- Active: November 3, 1862 – July 28, 1865
- Country: United States
- Branch: Union Army
- Type: Field artillery
- Size: Battery
- Part of: In 1864: Artillery, 1st Division, XIX Corps
- Engagements: American Civil War

Commanders
- Current commander: Captain Charles H. J. Hamlin

= 13th Massachusetts Battery =

The 13th Massachusetts Battery (or 13th Battery Massachusetts Light Artillery) was an artillery battery that served in the Union Army during the American Civil War. The unit was organized at Camp Meigs near Boston during the fall of 1862. Its members were mustered in at various times over the fall and the officers mustered into federal service on November 3, 1862. It was assigned to the Department of the Gulf commanded by Major General Nathaniel P. Banks and departed Massachusetts by steamship on January 20, 1863.

The journey was delayed by storms and the loss of 60 horses due to rough treatment from the heavy seas. The unit disembarked at Fortress Monroe, remained in the vicinity for six weeks, then resumed their voyage which was further delayed by calms. The battery reached New Orleans on May 10 and remained quartered there until the beginning of June. On June 5, 1863 the unit turned their horses over to the 12th Massachusetts Battery and departed New Orleans to take part in the Siege of Port Hudson. They were assigned to operate four siege mortars, a type of heavy artillery not typically used by units of light artillery. The kept up continual fire of these guns for 31 days, along with other artillery units, until the city surrendered on July 9.

On August 31, 1863, the 13th Massachusetts Battery returned to New Orleans. Due to losses from disease and desertions, the battery numbered just 50 men fit for active duty after the Siege of Port Hudson—about one-third of its original strength. Due to their low numbers, the battery was merged for a time with the 2nd Massachusetts Battery, becoming an auxiliary of that unit. With the 2nd Massachusetts Battery, they participated in the Second Bayou Teche Campaign intended to clear western Louisiana of Confederate forces and gain a foothold in Texas in the fall of 1863. They took part in numerous skirmishes and advancing as far as Opelousas, Louisiana and then joined in the retrograde movement, falling back to New Iberia, Louisiana. After the close of the campaign, the 13th Massachusetts went into winter quarters in Franklin, Louisiana.

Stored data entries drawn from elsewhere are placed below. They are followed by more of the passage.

-- ==== Sys2Proof/Proofs/SettingWrites.lean ====
section
/-! WRITE-SETTING and READ-SETTING, and what an owner does with a value handed to it (R171, R172). -/

namespace Sys2Proof.Machine

set_option Elab.async false -- one declaration after another: the check bounds the threads waiting on one another

variable {s : State}

section
variable {sec index field : Nat}

theorem writeReq_error {e : Nat} (refused : settingOf sec index field = .error e) (v : Nat) :
    s.writeReq sec index field v = refuse s .badObject e := by
  simp only [State.writeReq, refused]

theorem readReq_error {e : Nat} (refused : settingOf sec index field = .error e) :
    s.readReq sec index field = refuse s .badObject e := by
  simp only [State.readReq, refused]

variable {k : StoreSection} {name : SettingName} (named : settingOf sec index field = .ok (k, name))
include named

theorem writeReq_ok (v : Nat) : s.writeReq sec index field v =
    if s.store.write.isSome then refuse s .busy s.remainingSections
    else if (s.flagsOf k).lock && !s.service then refuse s .locked 0
    else if s.refuses name (s.store.live.write name v) then refuse s .state 0
    else s.acceptWrite k name index field v := by
  simp only [State.writeReq, named]

theorem readReq_ok : s.readReq sec index field = (s, .reply (enc32 (BitVec.ofNat 32 (s.store.live.value name)) ++
    [flagByte (s.flagsOf k).lock, flagByte (s.flagsOf k).modified])) := by
  simp only [State.readReq, named]

end

theorem byteOf_toNat (b : Byte) : byteOf b.toNat = b := by
  rw [byteOf_of_le (by have := b.isLt; omega), BitVec.ofNat_toNat, BitVec.setWidth_eq]

/-! ### The value stored -/

theorem Settings.value_write_min (t : Settings) (d : DetNo) (v : Nat) (positive : 1 ≤ (t.detectors[d.val]).wMax) :
    (t.write (.detector d 4) v).value (.detector d 4) = max 1 (min v (min 50 (t.detectors[d.val]).wMax)) :=
  (t.write_width d v).1.1.trans (clamp_eq (by omega) v)

theorem Settings.value_write_max (t : Settings) (d : DetNo) (v : Nat) (small : (t.detectors[d.val]).wMin ≤ 2000) :
    (t.write (.detector d 5) v).value (.detector d 5) = max (t.detectors[d.val]).wMin (min v 2000) :=
  (t.write_width d v).2.1.trans (clamp_eq small v)

theorem flagByte_clamped (zones : Bool) (stored asked : Nat) :
    flagByte (!zones && stored != asked) = if zones = false ∧ stored ≠ asked then 1 else 0 := by
  simp [flagByte]

/-- An accepted write, and its answer. -/
theorem acceptWrite_eq (k : StoreSection) (name : SettingName) (v : Nat) (sec index field : Byte) (num : k.num = sec.toNat) :
    s.acceptWrite k name index.toNat field.toNat v =
      let old := s.store.live
      let new := old.write name v
      let stored := new.value name
      ((((({ s with store := { s.store with live := new } }).setFlags k { s.flagsOf k with modified := true }).record
          .setting sec index ⟨field, highByte (old.value name), lowByte (old.value name), highByte stored, lowByte stored⟩
          ).handSetting name),
        .reply (enc32 (BitVec.ofNat 32 stored) ++ [if name.isZoneSet = false ∧ stored ≠ v then 1 else 0])) := by
  simp only [State.acceptWrite, State.settingRecord, num, byteOf_toNat, flagByte_clamped]
  rfl

/-! ### What an owner does with a value -/

theorem handSetting_glareLimit (d : DetNo) : s.handSetting (.detector d 6) =
    if (s.det d).lit = true ∧ s.holds (.detector d) .glare = false ∧ (s.detCfg d).glareLimit * 10 ≤ (s.det d).width
    then (((s.setDet d { s.det d with glare := .glaring }).raiseFault (.detector d) .glare).dropCandidate d 2).judgeBlind
    else s := by
  show (if s.glareDue d = true then (s.beginGlare d).judgeBlind else s) = _
  simp only [State.glareDue_iff]
  refine ite_congr rfl (fun ⟨_, free, _⟩ => ?_) fun _ => rfl
  rw [State.beginGlare, State.raiseDet_of_free (by simpa using free)]

theorem handSetting_glareClear_idle (d : DetNo)
    (idle : s.holds (.detector d) .glare = false ∨ ∀ since, (s.det d).glare ≠ .clearing since) :
    s.handSetting (.detector d 7) = s := by
  refine if_neg fun due => ?_
  unfold State.glareOver at due
  obtain free | dark := idle
  · simp [free] at due
  · split at due
    · next since clearing => exact dark since clearing
    · simp at due

theorem handSetting_glareClear {d : DetNo} {since : Instant} (held : s.holds (.detector d) .glare = true)
    (clearing : (s.det d).glare = .clearing since) (recent : (s.uptime - since).toNat < 2 ^ 31)
    (short : (s.detCfg d).glareClear < 2 ^ 31) :
    s.handSetting (.detector d 7) = if (s.detCfg d).glareClear ≤ (s.uptime - since).toNat
      then ((s.setDet d { s.det d with glare := .none }).clearFault (.detector d) .glare).judgeBlind else s := by
  show (if s.glareOver d = true then (s.endGlare d).judgeBlind else s) = _
  simp only [State.glareOver_clearing held clearing recent short, decide_eq_true_eq]
  rfl

theorem handSetting_detector_other (d : DetNo) {f : Nat} (other : f ≠ 1 ∧ f ≠ 6 ∧ f ≠ 7 ∧ f ≠ 8) :
    s.handSetting (.detector d f) = s := by
  unfold State.handSetting
  dsimp only
  split <;> simp_all

theorem sectorPatternWritten_eq (n : SectorNo) (level : Demand) : s.sectorPatternWritten n level =
    if (s.sector n).state = .sounding ∧ (s.sector n).playing = level ∧ (s.sector n).cycle = none
    then (s.setSector n { s.sector n with
      pendingLevel := .none, pattern := (s.sectorCfg n).patternFor level }).startCycle n
    else s := by
  simp only [State.sectorPatternWritten, Option.isNone_iff_eq_none]
  refine ite_congr rfl (fun ⟨_, playing, _⟩ => ?_) fun _ => rfl
  rw [switchSector_eq]
  dsimp only
  rw [if_pos playing]
  subst playing
  rfl

theorem handSetting_sector_other (n : SectorNo) {f : Nat} (other : f ≠ 1 ∧ f ≠ 2 ∧ f ≠ 3) :
    s.handSetting (.sector n f) = s := by
  unfold State.handSetting
  dsimp only
  split <;> simp_all

theorem patternWritten_eq (p : PatternNo) : s.patternWritten p = forAll (fun n u =>
    if (u.sector n).pattern = some p ∧ (u.sector n).cycle = none then u.startCycle n else u) s := by
  simp only [State.patternWritten, Option.isNone_iff_eq_none]

/-- Settles O48: the checks of a setting's numbers, the value a write stores, and each owner's part by the setting's
kind. -/
theorem settingsAreWrittenAndRead : Obligations.SettingsAreWrittenAndRead := by
  refine ⟨settingOf_checks, fun s k sec index field v => ?_⟩
  intro u at_ asked
  have owner : u.writeReq sec.toNat index.toNat field.toNat (word32At ([sec, index, field] ++ enc32 v) 3) =
      u.writeReq sec.toNat index.toNat field.toNat v.toNat := congrArg (u.writeReq _ _ _) (word32At_enc32 ..)
  refine ⟨fun e refused => ⟨fun taken => ?_, fun taken => ?_⟩, fun kk name named => ?_, ?_, ?_, fun n f => rfl,
    fun c f => rfl, ?_, fun p f => patternWritten_eq p, fun i f => rfl, fun f => rfl⟩
  · exact request_refused taken (r := .badObject) (d := e) (writeReq_error (by exact refused) _)
      (settingOf_error_small refused)
  · exact request_refused taken (r := .badObject) (d := e) (readReq_error (by exact refused))
      (settingOf_error_small refused)
  · intro flags old
    have idles (idle : s.store.write = none) : ¬u.store.write.isSome = true := by simp [u, State.withLink, idle]
    have checked : u.writeReq sec.toNat index.toNat field.toNat v.toNat = _ := writeReq_ok (by exact named) v.toNat
    have unlocked (open_ : flags.lock = false ∨ s.service = true) : ¬((u.flagsOf kk).lock && !u.service) = true := by
      rintro held
      obtain ⟨locked, away⟩ := Bool.and_eq_true_iff.mp held
      obtain free | here := open_
      · exact Bool.false_ne_true (free.symm.trans locked)
      · simp [show u.service = true from here] at away
    refine ⟨fun taken => request_replied taken (readReq_ok (by exact named)), fun taken => ⟨fun w writing => ?_, fun idle =>
      ⟨fun locked away => ?_, fun open_ => ⟨old.write name v.toNat, rfl, fun other ne => Settings.value_write_of_ne old _ ne,
        fun zones => (Settings.value_write_zoneSet old _ zones).1, fun plain ne => Settings.value_write_self old _ plain ne,
        fun d same positive => ?_, fun d same small => ?_, fun refused => ?_, fun accepted => ?_⟩⟩⟩⟩
    · refine (request_refused_with taken (owner.trans (checked.trans
        (if_pos (Option.isSome_of_eq_some (by exact writing)))))).trans ?_
      rw [remainingSections_of (by exact writing)]
      rfl
    · refine request_refused taken (r := .locked) (d := 0) (owner.trans (checked.trans
        ((if_neg (idles idle)).trans (if_pos ?_))))
      exact Bool.and_eq_true_iff.mpr ⟨locked, by exact (congrArg Bool.not away)⟩
    · subst same
      exact Settings.value_write_min old d _ positive
    · subst same
      exact Settings.value_write_max old d _ small
    · exact request_refused taken (r := .state) (d := 0) (owner.trans (checked.trans
        ((if_neg (idles idle)).trans ((if_neg (unlocked open_)).trans (if_pos (by exact refused))))))
    · exact request_replied taken (owner.trans (checked.trans ((if_neg (idles idle)).trans
        ((if_neg (unlocked open_)).trans ((if_neg (by exact Bool.not_eq_true _ ▸ accepted)).trans
          (acceptWrite_eq kk name v.toNat sec index field (settingOf_ok named)))))))
  · exact fun new => ⟨refuses_detector new, refuses_line new, refuses_input new, refuses_closure new, fun _ _ => rfl,
      fun _ _ => rfl, fun _ => rfl⟩
  · intro d f x cfg o handed
    refine ⟨fun f1 => ?_, fun f6 => ?_, fun f7 => ⟨fun idle => ?_, fun since held clearing recent short => ?_⟩, fun f8 => ?_,
      fun ne1 ne6 ne7 ne8 => handSetting_detector_other d ⟨ne1, ne6, ne7, ne8⟩⟩
    · subst f1; rfl
    · subst f6; exact handSetting_glareLimit d
    · subst f7; exact handSetting_glareClear_idle d idle
    · subst f7; exact handSetting_glareClear held clearing recent short
    · subst f8; rfl
  · intro n f x cfg handed taken
    refine ⟨fun f1 => ?_, fun f2 => ?_, fun f3 => ?_, fun ne1 ne2 ne3 => handSetting_sector_other n ⟨ne1, ne2, ne3⟩⟩
    · subst f1; rfl
    · subst f2; exact sectorPatternWritten_eq n .alert
    · subst f3; exact sectorPatternWritten_eq n .fire

end Sys2Proof.Machine
end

On February 18, 1864, the men of the 13th Massachusetts Battery were transferred to the 6th Massachusetts Battery and again transferred a few weeks later to Battery L, 1st United States Light Artillery. As an auxiliary to this unit, they participated in the Red River Campaign, a failed attempt to advance Union forces up the Red River and into Texas. The members of the battery were involved in several engagements during this campaign and suffered casualties during the Battle of Pleasant Hill. At the close of the campaign, the battery returned to New Orleans on June 29, 1864. Two days later, on July 1, they were re-supplied with four field guns and restored as an independent unit. That month they were posted at Camp Parapet just outside of New Orleans where they remained until after the end of the war.

The 13th Massachusetts Battery returned to Massachusetts in July 1865 and was mustered out on July 28. The regiment did not have any men killed in combat but lost 26 dead due to disease.